I was, to put it mildly, a little stressed. It evidently showed, because at least four people asked me if I was all right. The last person to ask if I was all right was in the meeting, just as it was getting started. When she asked, I said, "No!" and promptly starting tearing up, so I left the conference room and found my way to a relatively private nook and pulled myself together. I went back in and made it through the rest of the meeting, then called the business that had written the rubber check.
They were shocked -- shocked! -- to find that the check had bounced and promised to take care of it right away. I started feeling a little bit better.
And then my older sister called to tell me that it looked like Mom was fading fast. So I grabbed everything, called Joe, and beat feet out to the nursing home. When we got there Mom was actually awake. She even talked, although it was more like repeating what we said. She ate a few bites of soup. Mostly, though, she slept.
I took Friday off -- I really didn't want to chance a repeat of the Thursday tear-fest. We got out to the nursing home shortly after lunch. Amazingly, Mom seemed more with it. She talked more (though it wasn't really conversation). She smiled. She called me a dumbass and said I didn't know my ass from a hole in the ground. (Gee, thanks Ma!) She had quite a few visitors. She ate a whole bowl of soup and drank some milk.
The bank account situation got resolved too, so that was a huge load off my mind.

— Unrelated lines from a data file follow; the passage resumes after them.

/-- An internal SAFE transaction whose targets can switch at once: it advances TXN.GEN, enters the conflict log and applies (R63, R67). [DESIGN CHOICE: log 123] -/
def Chip.internalSafe (c : Chip) (l : List Staged) : Chip :=
  let g := c.txn.gen + 1
  let c := c.updTxn fun x => { x with
    gen := g
    log := ((l.map fun s => (g, s.target)).eraseDups ++ x.log).filter fun e => decide (g < e.1 + logReach) }
  let c := (c.setReg Reg.TXN_GEN (BitVec.ofNat 32 g)).setReg Reg.TXN_LOG_OLDEST (BitVec.ofNat 32 c.txn.oldest)
  l.foldl Chip.applyEntry c

/-- The source codes of SLOT_IO are listed (R354). -/
def ioListed (w : Word) : Bool :=
  srcListed (bits w.toNat 7 0) && srcListed (bits w.toNat 15 8)

/-- A PERIOD within its range (R356). -/
def periodOk (w : Word) : Bool := decide (3125 ≤ bits w.toNat 27 0) && decide (bits w.toNat 27 0 ≤ 250000000)

/-- The register offset of an image byte of LOOP_CONFIG's biquads (R375, R424). -/
def biquadReg (n i k : Nat) : Nat := Reg.WINDLASS_BIQUAD n i k

/-- Word `off` of a slot image. [DESIGN CHOICE: log 123] -/
def imageWord (img : List Byte) (off : Nat) : Word := BitVec.ofNat 32 (leNat ((img.drop off).take 4))

/-- ERR_LOOP_CFG or WL_OVERLOAD of LOOP_CONFIG (R423). [DESIGN CHOICE: log 123] -/
def Chip.loopRefused (c : Chip) (e : JEntry) (n cause off : Nat) : Chip :=
  let c := c.wlRefused n cause
  if cause = 3 then c.result e.slot Rc.WL_OVERLOAD else c.result e.slot Rc.ERR_LOOP_CFG (cause + off * 256)

/-- Apply a slot image: SLOT_IO and PERIOD, the other RW fields, the T fields by an internal SAFE transaction, and LAW last (R372, R423, R424). [DESIGN CHOICE: log 123] -/
def Chip.applyImage (c : Chip) (now : Nat) (e : JEntry) (n : Nat) (img : List Byte) : Chip :=
  let base := 0x390000 + n * 0x40
  let io := imageWord img 4
  let period := imageWord img 8
  if !ioListed io then c.loopRefused e n 1 4
  else
    let c := c.putRw (base + 4) io
    if !periodOk period then c.loopRefused e n 1 8
    else
      let c := c.putRw (base + 8) period
      if c.wl.owned && c.wl.belt == n then c.loopRefused e n 2 0xC else
      let c := ((c.putRw (base + 0xC) (imageWord img 0xC)).putRw (base + 0x14) (imageWord img 0x14)).putRw (base + 0x34) (imageWord img 0x34)
      let ts := [0x10, 0x18, 0x1C, 0x20, 0x24, 0x28, 0x2C, 0x30].map fun k => Staged.reg (base + k) 0xFFFFFFFF (imageWord img k)
      let bs := (List.range 20).map fun k =>
        Staged.reg (biquadReg n (k / 5) (k % 5)) 0xFFFFFFFF (imageWord img (0x40 + k / 5 * 0x14 + k % 5 * 4))
      let c := c.internalSafe (ts ++ bs)
      let old := c.reg base
      let c := c.putRw base (imageWord img 0)
      match c.slotCfgCause n old with
      | some k => ((c.setFld (Fld.WINDLASS_SLOT_CFG_LAW n) 0).slotCfgSet now n old).loopRefused e n k 0
      | none => (c.slotCfgSet now n old).result e.slot Rc.OK

/-- LOOP_CONFIG (R423, R424). A slot that feeds a FOC drive or carries an injection stops as a write of LAW 0 stops it. [DESIGN CHOICE: log 123] -/
def Chip.loopConfig (c : Chip) (now : Nat) (mem : HostImg) (e : JEntry) : Chip :=
  let n := e.param 0x10 1
  let action := e.param 0x11 1
  if 95 < n then c.result e.slot Rc.ERR_RANGE 0x10
  else if 1 < action then c.result e.slot Rc.ERR_RANGE 0x11
  else if action = 0 then
    if e.param 0x18 8 ≠ 0 then c.result e.slot Rc.ERR_RANGE 0x18
    else if c.beltOrDrum n ∧ (c.state = St.primed ∨ c.state = St.printing) then c.result e.slot Rc.ERR_STATE c.state
    else
      let c := c.started e.slot
      let old := c.reg (Reg.WINDLASS_SLOT_CFG n)
      let c := c.setFld (Fld.WINDLASS_SLOT_CFG_LAW n) 0
      match c.slotCfgCause n old with
      | some k => (c.setReg (Reg.WINDLASS_SLOT_CFG n) old).loopRefused e n k 0
      | none => (c.slotCfgSet now n old).result e.slot Rc.OK
  else if e.param 0x18 8 % 32 ≠ 0 then c.result e.slot Rc.ERR_RANGE 0x18
  else if c.slotRuns n then c.result e.slot Rc.ERR_STATE c.state
  else
    match (c.useChannel e.slot (8 + 2 * e.part)).commandRead mem e (e.param 0x18 8) 160 with
    | .error c => c
    | .ok (img, c) =>
      let c := (c.endTransfer e.part e.slot).started e.slot
      match ((rangeFrom 0x38 8) ++ rangeFrom 0x90 16).find? fun i => img.getD i 0 != 0 with
      | some i => c.result e.slot Rc.ERR_LOOP_CFG (1 + i * 256)
      | none => c.applyImage now e n img

/-- The state byte of a command in QUERY kind 1; one that its acceptance refused never started (R404, R437). [DESIGN CHOICE: log 124] -/
def phaseCode (e : JEntry) : Nat :=
  match e.phase with
  | .accepted => 1
  | .started => 2
  | .result => if e.refused then 1 else 2
  | .completed => 3

/-- The 64 bytes of a QUERY result (R437). [DESIGN CHOICE: log 124] -/
def Chip.queryResult (c : Chip) (x : Ctx) (e : JEntry) : List Byte :=
  let kind := e.param 0x10 1
  let ix := e.param 0x11 1
  let tag := e.param 0x18 8
  let body : List Byte :=
    if kind = 0 then
      leBytes 4 (c.reg Reg.GLOBAL_ID).toNat
        ++ [BitVec.ofNat 8 c.state, BitVec.ofNat 8 (c.pages.filter fun p => !p.running).length,
            BitVec.ofNat 8 (match c.chain with | some h => h.part | none => 0xFF), 0]
        ++ leBytes 8 x.now ++ leBytes 8 (x.merge.nextSeq - 1) ++ leBytes 2 x.merge.journal.length ++ leBytes 2 x.merge.held.length
    else if kind = 1 then
      match x.merge.journal.reverse.find? fun k => k.part == e.part && k.ring == ix && k.tag.toNat == tag with
      | none => []
      | some k => leBytes 8 (phaseCode k) ++ leBytes 8 k.seq ++ leBytes 8 (if k.phase = .completed then k.cseq else 0)
    else if kind = 2 then
      match c.pages.find? fun p => p.part == e.part && p.tag == tag with
      | none => []
      | some p =>
        [BitVec.ofNat 8 (if p.cut.isSome then 3 else if p.running then 2 else 1), BitVec.ofNat 8 (b2n p.joined), BitVec.ofNat 8 p.stns.length, 0]
          ++ leBytes 4 p.speed ++ leBytes 8 (p.origin.getD 0) ++ leBytes 8 (p.cut.getD 0) ++ leBytes 4 p.lines
          ++ leBytes 2 p.locks.length ++ leBytes 2 p.descs
    else
      ((List.range 16).flatMap fun k => leBytes 2 ((c.biasOf ix).getD k 0 % 4096)) ++ leBytes 2 (c.tile ix).disabled
        ++ [BitVec.ofNat 8 (c.fld (Fld.TILE_LINK_STATUS_STATE ix)), BitVec.ofNat 8 (c.fld (Fld.TILE_SCHED_STATUS_STATE ix))]
  (body ++ List.replicate 64 0).take 64

/-- QUERY: the values of its start, also where the write of its result waits (R406, R436, R437). [DESIGN CHOICE: log 124] -/
def Chip.query (c : Chip) (mem : HostImg) (x : Ctx) (e : JEntry) : Chip :=
  let kind := e.param 0x10 1
  if 3 < kind then c.result e.slot Rc.ERR_RANGE 0x10
  else if (kind = 1 ∧ 3 < e.param 0x11 1) ∨ (kind = 3 ∧ 63 < e.param 0x11 1) then c.result e.slot Rc.ERR_RANGE 0x11
  else if e.param 0x20 8 % 64 ≠ 0 then c.result e.slot Rc.ERR_RANGE 0x20
  else
    let fixed := ((c.xfer e.slot).bind (·.saved)).getD (c.queryResult x e)
    let c := (c.useChannel e.slot (9 + 2 * e.part)).updXfer e.slot fun x => { x with saved := some fixed }
    match c.commandWrite mem e (e.param 0x20 8) fixed with
    | .error c => c
    | .ok c => (c.started e.slot).endService e Rc.OK 0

In the evening a bunch of us went over to the assisted living home and moved out more of Mom's furniture. Joe and I took the sofa. We ate a late dinner, all together, and talked a lot. It always feels so much better when we all talk. We get each other; we can say what we're really feeling and it's okay. Somehow we always manage to laugh.
Saturday Joe and I went to the Capitals Convention and had a ball. I put all my worries on hold and just had fun. I got some great autographs, went to a couple of interesting panels, and ran into some old pals. In the middle of this, my older sister called to report that Mom was really much better! She had been out of bed, in the wheelchair, talking coherently, and ate some lunch in the dining room. A miracle!
Today we went to the Caps game, a preseason tussle with the Rangers. The game was great -- the Caps won 4-3. Then Joe took me on my own private tour of the new Sant Ocean Hall at the Smithsonian Museum of Natural History. (He's working in the hall as a docent.) Then we checked out the dinosaurs and the gems and minerals (Hello, Hope Diamond!).
Tired but happy, we got on the subway. Halfway home, my younger sister called. Mom may have been great yesterday, but today she took a real turn for the worse. She spiked a fever, she was terribly lethargic, and she didn't eat or drink. Off we went to the nursing home. She was sleeping, but it was a deep, deep sleep. We couldn't wake her. After standing around for awhile, we all agreed to head home.
So we have fun. We keep life going. And we wait.